Detailed Description
PRIMARY OBJECTIVES: I. Evaluate the effect of the intervention, as compared to the control group, on emotional distress, the primary outcome, measured as anxiety in patients with multiple myeloma and their caregivers at the transition. II. Evaluate the effect, including the effect size, of the intervention, as compared to the control group, on activation for self-management, fatigue, depression, and health-related quality of life (HRQOL) in both patients and caregivers. III. Assess the feasibility, acceptability, and content integrity of the intervention in patients with multiple myeloma and their family caregivers. OUTLINE: Participants are randomized to 1 of 2 arms. ARM I: Participants meet with a nurse in-person for approximately 30 minutes to receive information about strategies for cognitive self-management of distress and an individualized walking prescription to gradually increase their walking to 30 minutes per day, 5 times per week. Participants wear a pedometer for at least 3 consecutive days during weeks 1, 6, and 12. Participants are also contacted by the nurse via telephone at 1 and 3 weeks for supplemental counseling support. ARM II: Participants meet with a nurse in-person for approximately 20 minutes to receive National Cancer Institute (NCI) educational booklets and a link to the American Cancer Society (ACS) website. Participants are also contacted by the nurse via telephone at 1 and 3 weeks but the calls are primarily social in nature and do not include counseling support.
Investigators
Eligibility Criteria
Inclusion Criteria
- •PATIENTS: Within 12 months of a new diagnosis of multiple myeloma or less than or equal to 2 cycles of treatment (all stages, with or without treatment)

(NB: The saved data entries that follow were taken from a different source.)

-- ==== Sys2Proof/Machine/MemIssue.lean ====
section
/-!
DEFINITION. The issue of loads, stores and atomics: addresses, checks, records, tape positions, holds (R103 to R117,
R154, R271 to R275, R299, R301).
-/

namespace Sys2Proof.Machine

/-- Registers of an access (R107). -/
def sizeRegs : SizeCode → Nat
  | .n8 | .i8 | .n16 | .i16 | .b32 => 1
  | .b64 => 2
  | .b128 => 4

/-- 32-bit words of an access. -/
def sizeWords (z : SizeCode) : Nat := sizeBytes z / 4

/-- Word j of a lane's data. -/
def wordAt (x : BitVec 128) (j : Nat) : Word := BitVec.ofNat 32 (x.toNat / 2 ^ (32 * j))

/-- The memory key of a translated lane. -/
def Xl.key : Xl → Nat
  | .bad _ _ => 0
  | .at k _ _ _ => k

/-- The memory key of the adjoint cell of word j of a lane, and whether its page is deferred (R271). -/
def Xl.shadow (x : Xl) (j : Nat) : Option (Nat × Bool) :=
  match x with
  | .bad _ _ => none
  | .at _ _ _ sh => sh.map fun p => (p.1 + 4 * j, p.2)

/-- Whether a lane's page is differentiable with a deferred shadow, whether or not the access faults there (R304). -/
def Xl.shadowDfr : Xl → Bool
  | .bad _ g => g == some true
  | .at _ _ _ sh => (sh.map fun p => p.2).getD false

/-- Whether a lane's page is deferred. -/
def Xl.isD : Xl → Bool
  | .bad _ _ => false
  | .at _ _ d _ => d

/-! ### Records -/

/-- The records that a lane of a load or a store makes (R109, R149, R273): a store to a D page, or a reverse-mode load of
a page whose shadow is deferred. -/
def laneRecs (store rev : Bool) (z : SizeCode) (fmode : BitVec 8) (a : LaneAcc) : List NewRec :=
  match a.x with
  | .bad _ _ => []
  | .at k _ dfr sh =>
    match sh with
    | some (sk, sd) =>
      if rev && !store && sd then
        (List.range (sizeWords z)).map fun j =>
          ⟨.fadd, false, sk + 4 * j, recValue fmode .fadd ((wordAt a.b j).setWidth 64)⟩
      else []
    | none =>
      if store && dfr then
        (match z with
         | .b128 => [⟨.xchg, true, k, BitVec.ofNat 64 a.b.toNat⟩, ⟨.xchg, true, k + 8, BitVec.ofNat 64 (a.b.toNat / 2 ^ 64)⟩]
         | .b64 => [⟨.xchg, true, k, BitVec.ofNat 64 a.b.toNat⟩]
         | .b32 => [⟨.xchg, false, k, BitVec.ofNat 64 (a.b.toNat % 2 ^ 32)⟩]
         | .n8 | .i8 | .n16 | .i16 => [])
      else []

/-- The lanes from the first whose records exceed the room (R109). -/
def overQuota (room : Nat) : List (LaneAcc × List NewRec) → List LaneAcc
  | [] => []
  | (a, rs) :: r => if room < rs.length then a :: r.map (fun p => p.1) else overQuota (room - rs.length) r

/-- A precise cause on lanes, or on `em` for a uniform instruction (R129, R393). -/
def lanesTrap (c : Ctl) (s : State) (k : Cause) (ls : List LaneAcc) : Body :=
  trapLanes c s c.uni (ls.map fun a => ⟨a.lane, causeCode k, a.va⟩)

/-- A precise cause on `em` (R292). -/
def emTrap (c : Ctl) (k : Cause) : Body := .trap { cause := k, mask := c.em }

/-! ### The tape -/

/-- Drop free positions from the top (R301). -/
def tapeTrim (l : List TapePos) : List TapePos :=
  (l.reverse.dropWhile fun p => p == .free).reverse

/-- Replace a position. -/
def tapePut (l : List TapePos) (i : Nat) (p : TapePos) : List TapePos := l.set i p

/-- What a pop finds at a position from the top: a record to take, a store still in flight, or another instruction's
hole or held record. -/
inductive PopAt where
  | take (r : BitVec 128)
  | wait
  | blocked
  | skip
  deriving DecidableEq, Repr

def popAt : TapePos → PopAt
  | .filled r => .take r
  | .taken => .wait
  | .hole => .blocked
  | .held _ => .blocked
  | .popping _ => .skip
  | .free => .skip

/-- The n top positions that a reverse store can take, topmost first, as pairs of position and what it finds (R301). -/
def topPositions (l : List TapePos) (n : Nat) : List (Nat × PopAt) :=
  (((List.range l.length).reverse.map fun i => (i, popAt (l.getD i .free))).filter fun p => p.2 != .skip).take n

/-- The physical address field of a tape record (R300). -/
def recPa (r : BitVec 128) : Nat := bitsAt r.toNat 2 46 * 4

/-- The value field of a tape record (R300). -/
def recVal (r : BitVec 128) : Word := BitVec.ofNat 32 (r.toNat / 2 ^ 96)

/-- A tape record (R300). -/
def tapeRec (value : Word) (lane gid pa : Nat) : BitVec 128 :=
  BitVec.ofNat 128 (value.toNat * 2 ^ 96 + lane * 2 ^ 69 + gid * 2 ^ 64 + pa / 4 % 2 ^ 46 * 4)

/-- Lanes and words in push order (R272). -/
def pushOrder (ls : List LaneAcc) (words : Nat) : List (Nat × Nat) :=
  ls.flatMap fun a => (List.range words).map fun j => (a.lane, j)

/-- What the tape part of a store answers: positions by lane and word and the new tape, a wait, or a cause. -/
inductive TapePlan where
  | go (pos : List (Nat × Nat × Nat)) (tape : List TapePos)
  | wait
  | trap (k : Cause) (ls : List LaneAcc)

/-- The position of a lane's word in a list. -/
def posOf (l : List (Nat × Nat × Nat)) (lane j : Nat) : Option Nat :=
  (l.find? fun p => p.1 == lane && p.2.1 == j).map fun p => p.2.2

/-- The positions of a forward store: those that a replay owns, and new ones above the highest in use (R301). -/
def planPush (tape : List TapePos) (cap words : Nat) (own : List (Nat × Nat × Nat)) (ls : List LaneAcc)
    (bad : LaneAcc → Bool) : TapePlan :=
  let mark (a : LaneAcc) : TapePos := if bad a then .hole else .taken
  let fresh := pushOrder (ls.filter fun a => (posOf own a.lane 0).isNone) words
  if cap < tape.length + fresh.length then .trap .tapefull []
  else
    let kind (lane : Nat) : TapePos := ((ls.find? fun a => a.lane == lane).map mark).getD .taken
    let tape1 := own.foldl (fun l p => if ls.any (fun a => a.lane == p.1) then tapePut l p.2.2 (kind p.1) else l) tape
    let pos := own ++ (List.range fresh.length).map fun i =>
      let p := fresh.getD i (0, 0); (p.1, p.2, tape.length + i)
    .go pos (tape1 ++ fresh.map fun p => kind p.1)

/-- The positions of a reverse store: those that a replay owns, and the top ones, lanes and words descending; each
record's address must be its word's (R274, R301). -/
def planPop (tape : List TapePos) (words : Nat) (own : List (Nat × Nat × Nat)) (ls : List LaneAcc)
    (bad : LaneAcc → Bool) : TapePlan :=
  let fresh := (pushOrder (ls.filter fun a => (posOf own a.lane 0).isNone) words).reverse
  let top := topPositions tape fresh.length
  if top.length < fresh.length then .trap .tapeempty []
  else if top.any (fun p => p.2 == .blocked) then .trap .tapeseq []
  else if top.any (fun p => p.2 == .wait) then .wait
  else
    let pos := own ++ (List.range fresh.length).map fun i =>
      let p := fresh.getD i (0, 0); (p.1, p.2, (top.getD i (0, .skip)).1)
    let recAt (i : Nat) : BitVec 128 := match tape.getD i .free with
      | .filled r => r
      | .held r => r
      | .popping r => r
      | _ => 0
    let wrong (a : LaneAcc) : Bool := !bad a && (List.range words).any fun j =>
      match posOf pos a.lane j with
      | some i => recPa (recAt i) != keyPa (a.x.key + 4 * j)
      | none => true
    let miss := ls.filter wrong
    if miss.isEmpty then
      .go pos (ls.foldl (fun l a => (List.range words).foldl (fun l j =>
        match posOf pos a.lane j with
        | some i => tapePut l i (if bad a then .held (recAt i) else .popping (recAt i))
        | none => l) l) tape)
    else .trap .tapeseq miss

/-! ### Undo log of stores (R405) -/

/-- The log entries of a store: one a lane, two for .b128, with the bytes as the group sees them; the store's own step
replaces them by those that it finds. -/
def storeUndo (s : State) (c : Ctl) (z : SizeCode) (ls : List LaneAcc) : List Undo :=
  let n := min (sizeBytes z) 8
  ls.flatMap fun a => (List.range (sizeBytes z / n)).map fun k =>
    ⟨c.u, c.pc, 3, BitVec.ofNat 64 (a.va + 8 * k), BitVec.ofNat 64 n,
      (homeBytes s c.t.core c.t.ctx (a.va + 8 * k) (a.x.key + 8 * k) n ++ List.replicate 8 0).take 8, 0, false⟩

/-! ### LD, ST, LDU, STU -/

/-- Put a load or store in flight, with its records, tape positions and implicit commit (R109, R154, R272 to R275,
R301, R304). `as`: the active lanes with their addresses; `data`: their register words. -/
def memStart (c : Ctl) (s : State) (store : Bool) (z : SizeCode) (o : Ord) (dst : MDst) (data : Nat → BitVec 128)
    (as : List (Nat × Nat)) : Body :=
  let rev := c.g.e.rev
  let ls : List LaneAcc := as.map fun p =>
    ⟨p.1, p.2, data p.1, 0, xlate s (some c.t.core) c.t.ctx p.2 (!store) store false⟩
  let bad (a : LaneAcc) : Bool := (memFault c.t.d.gridUnit store rev z o a.x).isSome
  let good := ls.filter fun a => !bad a
  let recs := (good.map fun a => (a, laneRecs store rev z c.g.r.fmode a)).filter fun p => !p.2.isEmpty
  let all := recs.flatMap fun p => p.2
  let excess := overQuota (quotaRoom s c.t) recs
  let gl := if store then ls.filter fun a => a.x.isG && decide (4 ≤ sizeBytes z) else []
  let own := (c.replay.map fun r => r.tape).getD []
  let plan := if gl.isEmpty then .go [] c.t.tape
    else if rev then planPop c.t.tape (sizeWords z) own gl bad
    else planPush c.t.tape (c.t.al.tapeb / 16) (sizeWords z) own gl bad
  let commit := store && rev && !c.t.d.gridUnit && ls.any fun a => a.x.shadowDfr
  if !excess.isEmpty then lanesTrap c s .defquota excess
  else match plan with
    | .wait => .held
    | .trap k l => if l.isEmpty then emTrap c k else lanesTrap c s k l
    | .go pos tape =>
      if sporRoom s c.t.core < all.length + bit commit ∨ (commit ∧ 4 ≤ c.t.d.open') then .held
      else
        let p := if commit then placeCommit s c.tid .team none none else (s, 0)
        let s := if all.isEmpty then p.1 else makeRecs p.1 c.tid c.gid none all
        let s := if gl.isEmpty then s else updTeam s c.tid fun t => { t with tape := tape }
        let s := if c.dbg && store then updGroup s c.tid c.gid fun g =>
            { g with undo := undoAdd g.undo (storeUndo s c z (good.filter fun a => !a.x.isD)) } else s
        let s := if !store && o.code == 1 then holdMem c s else s
        .done (startOp c (.mem store z o rev dst ls c.g.r.fmode pos (if commit then some p.2 else none)) s)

- •PATIENTS: Eastern Cooperative Oncology Group (ECOG) performance status less than or equal to 2
- •PATIENTS: Ambulatory with or without an assistive device (cane, walker)
- •PATIENTS: Cognitively intact, as evidenced by orientation to person, place, and time
- •PATIENTS: Ability to speak, read, and comprehend English
- •PATIENTS: Has an identified family caregiver who is willing to participate
- •CAREGIVERS: Any family member, who is identified by the patient as his/her caregiver
- •CAREGIVERS: ECOG performance status less than or equal to 2
- •CAREGIVERS: Ambulatory with or without an assistive device (cane, walker)
- •CAREGIVERS: Cognitively intact, as evidenced by orientation to person, place, and time
Exclusion Criteria
- •PATIENTS: Have severe pain (pain score of 7 to 10 on a 0 to 10 scale)
- •PATIENTS: Are at high risk for bone fracture or who have a new fracture needing intervention, as determined by the physician
- •PATIENTS: Have untreated venous thrombosis, as determined by the physician
- •PATIENTS: Have a life expectancy of less than six months, as determined by the physician, and their caregivers
- •PATIENTS: Receiving active, concurrent treatment for a prior history of cancer (hormonal therapies allowed)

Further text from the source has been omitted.